- _What this task involves_: Once the line containing "def allPass (is" is found in the records below, return it and each following line exactly, up to and including the line containing "def opened : State", and nothing else.

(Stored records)
....

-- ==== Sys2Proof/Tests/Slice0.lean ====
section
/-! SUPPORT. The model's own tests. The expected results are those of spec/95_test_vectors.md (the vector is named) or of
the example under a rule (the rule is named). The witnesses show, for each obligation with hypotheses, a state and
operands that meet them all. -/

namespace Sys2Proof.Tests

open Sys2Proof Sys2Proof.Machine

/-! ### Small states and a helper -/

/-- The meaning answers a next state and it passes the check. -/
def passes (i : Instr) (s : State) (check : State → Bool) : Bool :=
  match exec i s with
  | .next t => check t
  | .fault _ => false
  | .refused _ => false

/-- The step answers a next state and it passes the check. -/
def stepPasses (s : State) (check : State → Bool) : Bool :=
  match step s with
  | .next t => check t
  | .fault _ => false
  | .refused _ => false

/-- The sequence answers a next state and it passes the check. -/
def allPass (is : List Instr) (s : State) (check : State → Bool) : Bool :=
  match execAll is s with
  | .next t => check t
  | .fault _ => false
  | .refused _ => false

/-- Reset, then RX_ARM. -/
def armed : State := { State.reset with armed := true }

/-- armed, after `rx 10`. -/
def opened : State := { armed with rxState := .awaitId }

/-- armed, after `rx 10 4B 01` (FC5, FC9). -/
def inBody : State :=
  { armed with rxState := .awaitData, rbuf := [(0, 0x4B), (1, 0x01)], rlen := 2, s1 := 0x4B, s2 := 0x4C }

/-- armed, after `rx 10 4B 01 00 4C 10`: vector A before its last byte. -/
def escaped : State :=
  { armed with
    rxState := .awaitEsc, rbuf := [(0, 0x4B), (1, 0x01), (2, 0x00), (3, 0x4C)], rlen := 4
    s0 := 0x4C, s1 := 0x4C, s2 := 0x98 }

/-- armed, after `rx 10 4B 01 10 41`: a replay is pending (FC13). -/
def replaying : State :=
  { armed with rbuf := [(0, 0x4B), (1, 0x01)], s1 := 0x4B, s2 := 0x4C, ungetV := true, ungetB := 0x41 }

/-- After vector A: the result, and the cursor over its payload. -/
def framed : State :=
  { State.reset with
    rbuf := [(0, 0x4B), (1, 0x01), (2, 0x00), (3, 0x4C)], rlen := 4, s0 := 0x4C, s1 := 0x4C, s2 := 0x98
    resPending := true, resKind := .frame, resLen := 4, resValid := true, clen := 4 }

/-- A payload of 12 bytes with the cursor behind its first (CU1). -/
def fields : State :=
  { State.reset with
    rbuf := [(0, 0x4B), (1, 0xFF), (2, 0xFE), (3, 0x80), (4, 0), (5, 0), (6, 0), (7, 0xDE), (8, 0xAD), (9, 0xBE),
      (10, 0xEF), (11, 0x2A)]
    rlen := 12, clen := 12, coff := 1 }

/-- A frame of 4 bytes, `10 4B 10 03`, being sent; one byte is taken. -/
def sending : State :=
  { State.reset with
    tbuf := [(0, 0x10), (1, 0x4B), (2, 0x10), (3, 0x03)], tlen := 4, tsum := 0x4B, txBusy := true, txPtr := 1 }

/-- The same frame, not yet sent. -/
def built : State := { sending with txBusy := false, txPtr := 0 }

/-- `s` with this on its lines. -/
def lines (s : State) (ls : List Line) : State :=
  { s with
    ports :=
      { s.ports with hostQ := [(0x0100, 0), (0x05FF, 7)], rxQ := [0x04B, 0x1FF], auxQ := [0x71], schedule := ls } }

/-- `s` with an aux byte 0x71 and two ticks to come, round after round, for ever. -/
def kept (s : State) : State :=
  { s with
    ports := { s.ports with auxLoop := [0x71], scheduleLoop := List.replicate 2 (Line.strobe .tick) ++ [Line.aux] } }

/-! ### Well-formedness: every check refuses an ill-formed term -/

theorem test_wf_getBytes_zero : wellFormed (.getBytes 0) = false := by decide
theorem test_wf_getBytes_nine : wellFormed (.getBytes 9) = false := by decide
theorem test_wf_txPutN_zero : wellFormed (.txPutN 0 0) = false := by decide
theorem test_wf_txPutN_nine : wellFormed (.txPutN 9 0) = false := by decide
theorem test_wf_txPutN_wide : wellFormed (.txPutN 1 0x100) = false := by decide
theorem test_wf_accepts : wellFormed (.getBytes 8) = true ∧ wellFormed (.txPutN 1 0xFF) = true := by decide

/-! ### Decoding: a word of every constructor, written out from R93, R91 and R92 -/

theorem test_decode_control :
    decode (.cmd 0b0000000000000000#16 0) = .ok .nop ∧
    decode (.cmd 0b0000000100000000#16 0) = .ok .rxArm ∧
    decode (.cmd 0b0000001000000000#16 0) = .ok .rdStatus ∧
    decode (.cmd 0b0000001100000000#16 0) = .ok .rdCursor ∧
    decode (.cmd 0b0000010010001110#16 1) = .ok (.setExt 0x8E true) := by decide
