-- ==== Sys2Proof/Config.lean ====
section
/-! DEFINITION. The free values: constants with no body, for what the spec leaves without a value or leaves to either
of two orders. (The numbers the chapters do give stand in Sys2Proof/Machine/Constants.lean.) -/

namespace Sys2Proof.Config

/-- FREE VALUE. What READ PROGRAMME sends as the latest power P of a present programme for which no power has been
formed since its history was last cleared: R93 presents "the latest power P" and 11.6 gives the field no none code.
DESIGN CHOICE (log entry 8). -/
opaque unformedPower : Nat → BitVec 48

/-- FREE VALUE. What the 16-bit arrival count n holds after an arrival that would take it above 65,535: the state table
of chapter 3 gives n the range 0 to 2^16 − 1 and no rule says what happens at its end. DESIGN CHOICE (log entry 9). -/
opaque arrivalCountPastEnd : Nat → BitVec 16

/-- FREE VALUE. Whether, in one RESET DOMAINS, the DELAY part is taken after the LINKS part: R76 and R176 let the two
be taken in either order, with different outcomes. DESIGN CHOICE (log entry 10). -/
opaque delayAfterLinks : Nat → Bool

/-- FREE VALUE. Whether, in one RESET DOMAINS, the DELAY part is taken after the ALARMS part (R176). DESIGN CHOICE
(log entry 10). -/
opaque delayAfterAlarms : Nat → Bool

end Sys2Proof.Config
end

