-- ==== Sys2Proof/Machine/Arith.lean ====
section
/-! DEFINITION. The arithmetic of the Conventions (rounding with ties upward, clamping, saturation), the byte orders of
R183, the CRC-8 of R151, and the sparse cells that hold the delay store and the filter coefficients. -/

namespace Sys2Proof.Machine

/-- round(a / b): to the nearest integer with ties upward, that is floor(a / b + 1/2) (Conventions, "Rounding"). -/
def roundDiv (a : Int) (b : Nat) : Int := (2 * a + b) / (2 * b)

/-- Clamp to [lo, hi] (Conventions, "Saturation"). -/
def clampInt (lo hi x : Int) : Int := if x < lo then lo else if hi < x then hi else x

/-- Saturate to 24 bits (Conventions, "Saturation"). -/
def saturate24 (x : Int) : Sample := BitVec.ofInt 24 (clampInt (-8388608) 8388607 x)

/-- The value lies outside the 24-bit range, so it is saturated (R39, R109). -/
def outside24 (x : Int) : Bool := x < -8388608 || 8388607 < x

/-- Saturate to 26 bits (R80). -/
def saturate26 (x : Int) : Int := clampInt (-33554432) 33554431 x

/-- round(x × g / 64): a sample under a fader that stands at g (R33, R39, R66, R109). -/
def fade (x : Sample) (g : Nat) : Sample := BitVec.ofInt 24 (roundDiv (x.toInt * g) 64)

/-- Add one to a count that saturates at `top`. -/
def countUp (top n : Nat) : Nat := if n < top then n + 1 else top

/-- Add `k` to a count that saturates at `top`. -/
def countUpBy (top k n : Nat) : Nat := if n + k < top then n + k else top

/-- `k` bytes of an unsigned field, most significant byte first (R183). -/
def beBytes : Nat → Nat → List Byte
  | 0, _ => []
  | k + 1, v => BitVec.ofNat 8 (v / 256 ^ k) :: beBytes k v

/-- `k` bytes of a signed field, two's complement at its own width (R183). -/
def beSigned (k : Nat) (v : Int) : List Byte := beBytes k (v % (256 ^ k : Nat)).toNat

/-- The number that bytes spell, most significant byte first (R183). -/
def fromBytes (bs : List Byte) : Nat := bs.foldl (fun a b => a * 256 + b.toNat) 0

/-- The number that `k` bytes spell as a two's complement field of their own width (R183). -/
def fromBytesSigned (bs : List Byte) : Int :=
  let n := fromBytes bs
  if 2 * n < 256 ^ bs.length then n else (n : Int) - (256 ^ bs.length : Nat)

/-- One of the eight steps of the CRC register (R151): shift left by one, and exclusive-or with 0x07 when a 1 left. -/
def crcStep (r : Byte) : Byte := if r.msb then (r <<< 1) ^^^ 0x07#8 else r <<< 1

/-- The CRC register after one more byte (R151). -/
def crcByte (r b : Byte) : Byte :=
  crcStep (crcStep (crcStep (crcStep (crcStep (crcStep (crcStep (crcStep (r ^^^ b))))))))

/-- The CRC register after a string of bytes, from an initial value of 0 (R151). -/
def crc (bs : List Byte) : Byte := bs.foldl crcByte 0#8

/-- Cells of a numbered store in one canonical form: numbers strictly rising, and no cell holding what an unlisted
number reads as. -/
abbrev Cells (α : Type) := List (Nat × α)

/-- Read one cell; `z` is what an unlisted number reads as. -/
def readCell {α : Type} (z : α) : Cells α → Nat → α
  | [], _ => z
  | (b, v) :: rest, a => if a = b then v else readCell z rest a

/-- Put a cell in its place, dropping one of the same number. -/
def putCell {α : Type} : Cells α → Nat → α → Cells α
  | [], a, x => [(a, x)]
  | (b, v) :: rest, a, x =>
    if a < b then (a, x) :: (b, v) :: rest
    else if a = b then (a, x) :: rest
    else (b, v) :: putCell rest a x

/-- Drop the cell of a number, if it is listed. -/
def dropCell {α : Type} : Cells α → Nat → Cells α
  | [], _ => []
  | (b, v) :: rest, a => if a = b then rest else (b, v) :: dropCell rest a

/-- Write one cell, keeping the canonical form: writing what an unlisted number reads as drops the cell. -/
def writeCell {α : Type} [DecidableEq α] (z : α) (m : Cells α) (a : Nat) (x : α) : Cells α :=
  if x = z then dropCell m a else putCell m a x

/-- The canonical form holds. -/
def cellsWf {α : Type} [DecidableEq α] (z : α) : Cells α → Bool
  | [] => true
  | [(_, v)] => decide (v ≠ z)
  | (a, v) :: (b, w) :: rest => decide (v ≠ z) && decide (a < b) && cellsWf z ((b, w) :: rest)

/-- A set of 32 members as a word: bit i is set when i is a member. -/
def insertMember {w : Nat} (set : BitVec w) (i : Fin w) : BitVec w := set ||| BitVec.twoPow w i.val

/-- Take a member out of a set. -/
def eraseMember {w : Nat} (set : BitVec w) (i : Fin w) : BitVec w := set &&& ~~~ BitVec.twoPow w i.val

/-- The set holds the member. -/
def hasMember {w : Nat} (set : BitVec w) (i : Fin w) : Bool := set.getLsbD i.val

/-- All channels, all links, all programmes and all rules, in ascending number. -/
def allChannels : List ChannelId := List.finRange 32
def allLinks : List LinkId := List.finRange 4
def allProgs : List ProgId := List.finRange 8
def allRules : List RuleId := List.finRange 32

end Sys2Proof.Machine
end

....

- _Exercise result_:
def allPass (is : List Instr) (s : State) (check : State → Bool) : Bool :=
  match execAll is s with
  | .next t => check t
  | .fault _ => false
  | .refused _ => false

/-- Reset, then RX_ARM. -/
def armed : State := { State.reset with armed := true }

/-- armed, after `rx 10`. -/
def opened : State := { armed with rxState := .awaitId }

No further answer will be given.